Go 1.19 finally implements SetMemoryLimit, Go’s GC doesn’t provide as many parameters to adjust as Java, there is only one parameter GOGC, so it’s exciting to add a parameter that can adjust GC.

Those who have been following Go performance will know that there are two hacker ways to tune Go GC in recent years:

  • ballast: ballast technique. This technique uses a “false” memory footprint to make it harder for Go to reach the threshold for triggering GC, in order to reduce the number of GCs and thus improve performance. This technique is very effective if your application’s memory footprint is basically below a certain threshold, because after all, a large part of Go’s performance consumption is on GC. This is a technique provided by the engineers at twitch.tv.
  • GOGC tuner: Dynamic tuning of the GC target by automatically tuning the GOGC, which is used to reduce the number of GCs when there is enough memory. This is also a very interesting and effective technique that works well in uber’s practice. This is a technology provided by uber engineers, Uber engineers did not open source it out.

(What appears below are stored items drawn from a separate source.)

/-- The anti-rollback counter of a Kind (0 host, 1 field). -/
def State.rollback (s : State) (kind : Nat) : Nat := s.nat (if kind = 0 then Obj.Security.rollbackHost else Obj.Security.rollbackField)

/-- Every bank of the host array loaded: the keys bank can verify an image (R441). -/
def State.keysOk (s : State) : Bool := !bit (s.nat (Obj.FuseStatus.bankState 0)) 2

/-- Magic, Kind, length, key and Signature of an image are right (R496, R497). -/
def State.signedImage (s : State) (kind : Nat) (b : Bytes) : Bool :=
  let n := fld b 12 4
  let most := if kind = 0 then 2 * 2 ^ 20 - 224 else 24 * 2 ^ 20 - 224
  s.keysOk && fld b 0 4 == 0x57465A41 && fld b 4 1 == kind && decide (n ≤ most) && decide (128 + n + 96 ≤ b.length)
    && Config.sha384 (sub b 16 97) == Config.partBytes Obj.Security.rootKeyHash
    && Config.ecdsaVerify (sub b 16 97) (Config.sha384 (b.take (128 + n))) (sub b (128 + n) 96)

/-- `State` of slot `k` (R497, R498). -/
def State.slotState (s : State) (k : Nat) : Nat :=
  let b := s.slotBytes k
  if b.isEmpty then 0
  else if !s.signedImage (k / 2) b then 2
  else if fld b 5 1 < s.rollback (k / 2) then 3
  else if bit s.flash.marked k then 4 else 1

/-- The slot's objects follow its image. -/
def State.showSlot (s : State) (k : Nat) : State :=
  let b := s.slotBytes k
  ((s.setN (Obj.FirmwareSlot.state k) (s.slotState k)).setN (Obj.FirmwareSlot.securityVersion k) (fld b 5 1)).setN
    (Obj.FirmwareSlot.buildNumber k) (fld b 8 4)

/-- The objects of the four slots. -/
def State.showSlots (s : State) : State := s.each [0, 1, 2, 3] State.showSlot

/-- The slot of a Kind that the AZ9 takes (R497): of those that verify and are not marked, the higher SecurityVersion, then the higher
BuildNumber, then slot A. -/
def State.chooseSlot (s : State) (kind : Nat) : Option Nat :=
  let a := 2 * kind; let b := 2 * kind + 1
  let rank := fun (k : Nat) => fld (s.slotBytes k) 5 1 * 2 ^ 32 + fld (s.slotBytes k) 8 4
  match s.slotState a == 1, s.slotState b == 1 with
  | true, true => some (if rank b ≤ rank a then a else b)
  | true, false => some a
  | false, true => some b
  | false, false => none

/-! ### FAULT_N (R436, R519) -/

/-- FAULT_N is held by a latch or by RECOVERY. -/
def State.faultHeld (s : State) : Bool := s.flt.latched || s.rst.recovery

/-- FAULT_N is driven: active low. -/
def State.driveFaultN (s : State) (asserted : Bool) : State :=
  if s.flag Obj.FaultControl.faultNState = asserted then s else (s.setF Obj.FaultControl.faultNState asserted).pin .faultN (!asserted)

/-! ### What a reset clears (R431, R435, R436) -/

/-- Field-island objects in the always-on domain (R431): fuse status, time base, reset cause, fault log, FAULT_N and the latches of the fault
machinery. -/
def keptField (key : Nat) : Bool :=
  [0x1002, 0x1601, 0x2202, 0xA009].contains (key / 256)
    || [Obj.FaultControl.faultNState, Obj.FaultControl.overrunLatched, Obj.FaultControl.overruns].contains key

/-- Objects that the boot header holds; they come back at a host boot (R501). -/
def inHeader (key : Nat) : Bool :=
  [Obj.Security.credentialFloorVendor, Obj.Security.credentialFloorOwner, Obj.Security.observerOpen].contains key

/-- Host-island objects that a WARM or ISLAND reset keeps: fuses and what is held in flash, time base, reset cause, boot attempts, fault log;
and the record of the field island's pending planes. -/
def keptHost (key : Nat) : Bool :=
  ([0x1000, 0x1001, 0x1600, 0x2201, 0x9000, 0xA008].contains (key / 256) && !inHeader key) || decide (0x9010 ≤ key / 256 ∧ key / 256 ≤ 0x9013)
    || [Obj.StartControl.bootAttempts, Obj.PowerControl.pendingPlanes].contains key

/-- Every object of an island that is not kept reads its default. -/
def State.clearDict (s : State) (i : Side) : State :=
  let stays := fun (key : Nat) => match i with
    | .field => !isField (key / 256) || keptField key
    | .host => isField (key / 256) || keptHost key
  { s with dict := s.dict.filter (fun p => stays p.1), chg := s.chg.filter (fun p => stays p.1) }

/-- Encoder channels after a reset: the levels at the balls are the only thing left. -/
def Enc.reset (e : Enc) : Enc := { Enc.init with a := e.ballA, b := e.ballB, ballA := e.ballA, ballB := e.ballB, z := e.z }

/-- The field island's outputs go to the levels of R436; a trigger output that is high goes to the inactive level of the default `TrigPolarity`
(R241). -/
def State.quietField (s : State) : State :=
  let s := ((List.range 64).filter (fun h => (s.head h).hstb)).foldl (fun s h => s.pin (.hstb h) false) s
  let s := if s.flag Obj.Overspeed.webSlowState then s.pin .webSlow false else s
  let high := (List.range 4).filter (fun c => (s.cam c).pulse.isSome != s.flag (Obj.TriggerConfig.trigPolarity c))
  let s := high.foldl (fun s c => s.pin (.trig c) false) s
  s.driveFaultN true

/-- Handlings and steps of an island end (R517). -/
def State.endHandlings (s : State) (i : Side) : State :=
  let s := s.setHandling (s.flt.handling.filter (fun h => h.side != i))
  s.setFlt { s.flt with todo := s.flt.todo.filter (fun e => e.side != i) }

/-- Every channel of the Span is down: one end of it is in reset (log entry 70). -/
def State.spanDown (s : State) : State :=
  let s := s.each (List.range 12) (fun s i => s.setN (Obj.SpanChannel.state i) 0)
  let s := ((s.setN Obj.SpanControl.channelsInUse 0).setN Obj.SpanControl.capacityH2F 0).setN Obj.SpanControl.capacityF2H 0
  { s with span := { s.span with rx := [], chans := [], goodH2F := 0, goodF2H := 0, useH2F := 0, useF2H := 0, inH := [], inF := [] }, pack := .init }

/-- The field island outside its always-on domain is cleared (R431, R435). The time base, the fault log
and the highest SecurityVersion run stay. -/
def State.clearField (s : State) : State :=
  let s := s.quietField.spanDown
  let s := ((s.clearDict .field).endHandlings .field).setN Obj.PowerControl.pendingPlanes 0
  let s := s.setF Obj.PowerControl.inTransition false
  { s with
    web := { Web.init with enc := smMap (fun _ => Enc.init) Enc.reset s.web.enc }
    sched := .init, planes := [], strips := .init, screen := .init, heads := [], ports := [], health := .init, meas := []
    cal := .init
    cams := .init, ana := [], dram := [], comp := .init
    groups := { staged := [], transfers := s.groups.transfers.filter (fun x => !isField (x.key / 256)) }
    dux := .init
    flt := { s.flt with mirror := [], mirrored := 0 }
    tim := { s.tim with caps := s.tim.caps.filter (fun p => decide (p.1 < 4)) }
    span := { Span.init with lostH := s.span.lostH, validH := s.span.validH, linkH := s.span.linkH, counts := s.span.counts, fwHost := s.span.fwHost }
    pow := { Pow.init with xtalH := s.pow.xtalH, muxWait := s.pow.muxWait.filter (fun w => decide (w.1 < 2))
                           gateWait := s.pow.gateWait.filter (fun w => decide (w.1 = 0)) }
    sec := { s.sec with armed := false, activateAt := none, halted := false }
    rst := { s.rst with fieldStep := 0, confirmed := false, waiting := s.rst.waiting.filter (fun w => w.1 == .ring) } }

/-- The outputs of the host island go low (R436). -/
def State.quietHost (s : State) : State :=
  let s := if s.tim.ppsHigh then s.pin .ppsOut false else s
  s.tim.evtHigh.foldl (fun s n => s.pin (.evtOut n) false) s

/-- The host island outside its always-on domain is cleared (R431, R435): every session ends without a CLOSE, the rings empty, and a debug
grant ends (R503). An image save is cut short, and an `OwnerKeyHash` that no transition has fused is lost. -/
def State.clearHost (s : State) : State :=
  let s := (s.quietHost.endHandlings .host).spanDown
  let s := s.clearDict .host
  let s := if s.lifecycle = 0 then s.setB Obj.Security.ownerKeyHash [] else s
  let fl := match s.flash.saving with
    | none => s.flash
    | some (c, _) => { s.flash with saving := none, copyA := if c = 1 then [] else s.flash.copyA, copyB := if c = 2 then [] else s.flash.copyB }
  let s : State := { s with
    net := { Net.init with nextDeposit := s.net.nextDeposit }
    groups := { s.groups with transfers := [] }
    tim := { s.tim with caps := s.tim.caps.filter (fun p => decide (4 ≤ p.1)), ppsHigh := false, evtHigh := [], ppsLast := none, evtLast := [], ptp := [] }
    span := { s.span with inH := [], lostH := false, linkH := false, validH := s.now, fwHost := none }
    pow := { s.pow with xtalH := ⟨[]⟩, muxWait := s.pow.muxWait.filter (fun w => decide (2 ≤ w.1))
                        gateWait := s.pow.gateWait.filter (fun w => decide (w.1 = 1)) }
    sec := { s.sec with challenge := none, grantEnd := none, signer := 2, creds := [] }
    flash := fl
    rst := { s.rst with recovery := false, served := false, confirmed := false, waiting := s.rst.waiting.filter (fun w => w.1 != .ring) } }
  s.setN Obj.MasterTime.source 0

/-- The island cleared. -/
def State.clearIsland (s : State) : Side → State
  | .host => s.clearHost
  | .field => s.clearField

/-! ### Episodes (R433, R434) -/

/-- An island's reset record replaced. -/
def State.setEpisode (s : State) (i : Side) (e : Episode) : State :=
  match i with
  | .host => { s with rst := { s.rst with host := e } }
  | .field => { s with rst := { s.rst with field := e } }

/-- A source asserts on an island (R433): it opens an episode or joins the one that runs; a fuse load is aborted (R440). A level source
(`dur` none) stays until it is released; another lasts until `dur`. -/
def State.assertReset (s : State) (i : Side) (src reach : Nat) (dur : Option Nat) : State :=
  let e := s.episode i
  let k := sideIx i
  let mark := fun (e : Episode) => { e with
    seen := setBit e.seen src true
    asserted := if dur.isNone then setBit e.asserted src true else e.asserted
    pulseEnd := max e.pulseEnd (dur.getD 0) }
  if e.active && e.seen != 0 then
    let s := s.setEpisode i (mark { e with reach := min e.reach reach, loading := false, failed := 0 })
    if e.loading then
      (s.setF (Obj.ResetCause.fuseRestart k) true).setN (Obj.FuseStatus.fuseRestarts k) (min 255 (s.nat (Obj.FuseStatus.fuseRestarts k) + 1) : Nat)
    else s
  else
    let s := s.clearIsland i
    let s := ((s.inc (Obj.ResetCause.episodes k)).setF (Obj.ResetCause.fuseRestart k) false).setN (Obj.FuseStatus.fuseRestarts k) 0
    let s := s.setF Obj.StartControl.startComplete false
    s.setEpisode i (mark { Episode.init with seen := 0, reach := reach, loading := false, released := e.released, pulseEnd := 0 })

Now, Go 1.19 provides SetMemoryLimit, a method that replaces ballast’s scheme and partially replaces GOGC Tuner’s scheme.

Talking about the history of this feature, it dates back to #23044 in December 2017, which proposed to add a method that would specify the minimum target heap size. This issue was hotly discussed and the result was that in 2019 twitch.tv engineers implemented ballast,verifying from an engineering point of view that GC can be optimized and that it works in practice.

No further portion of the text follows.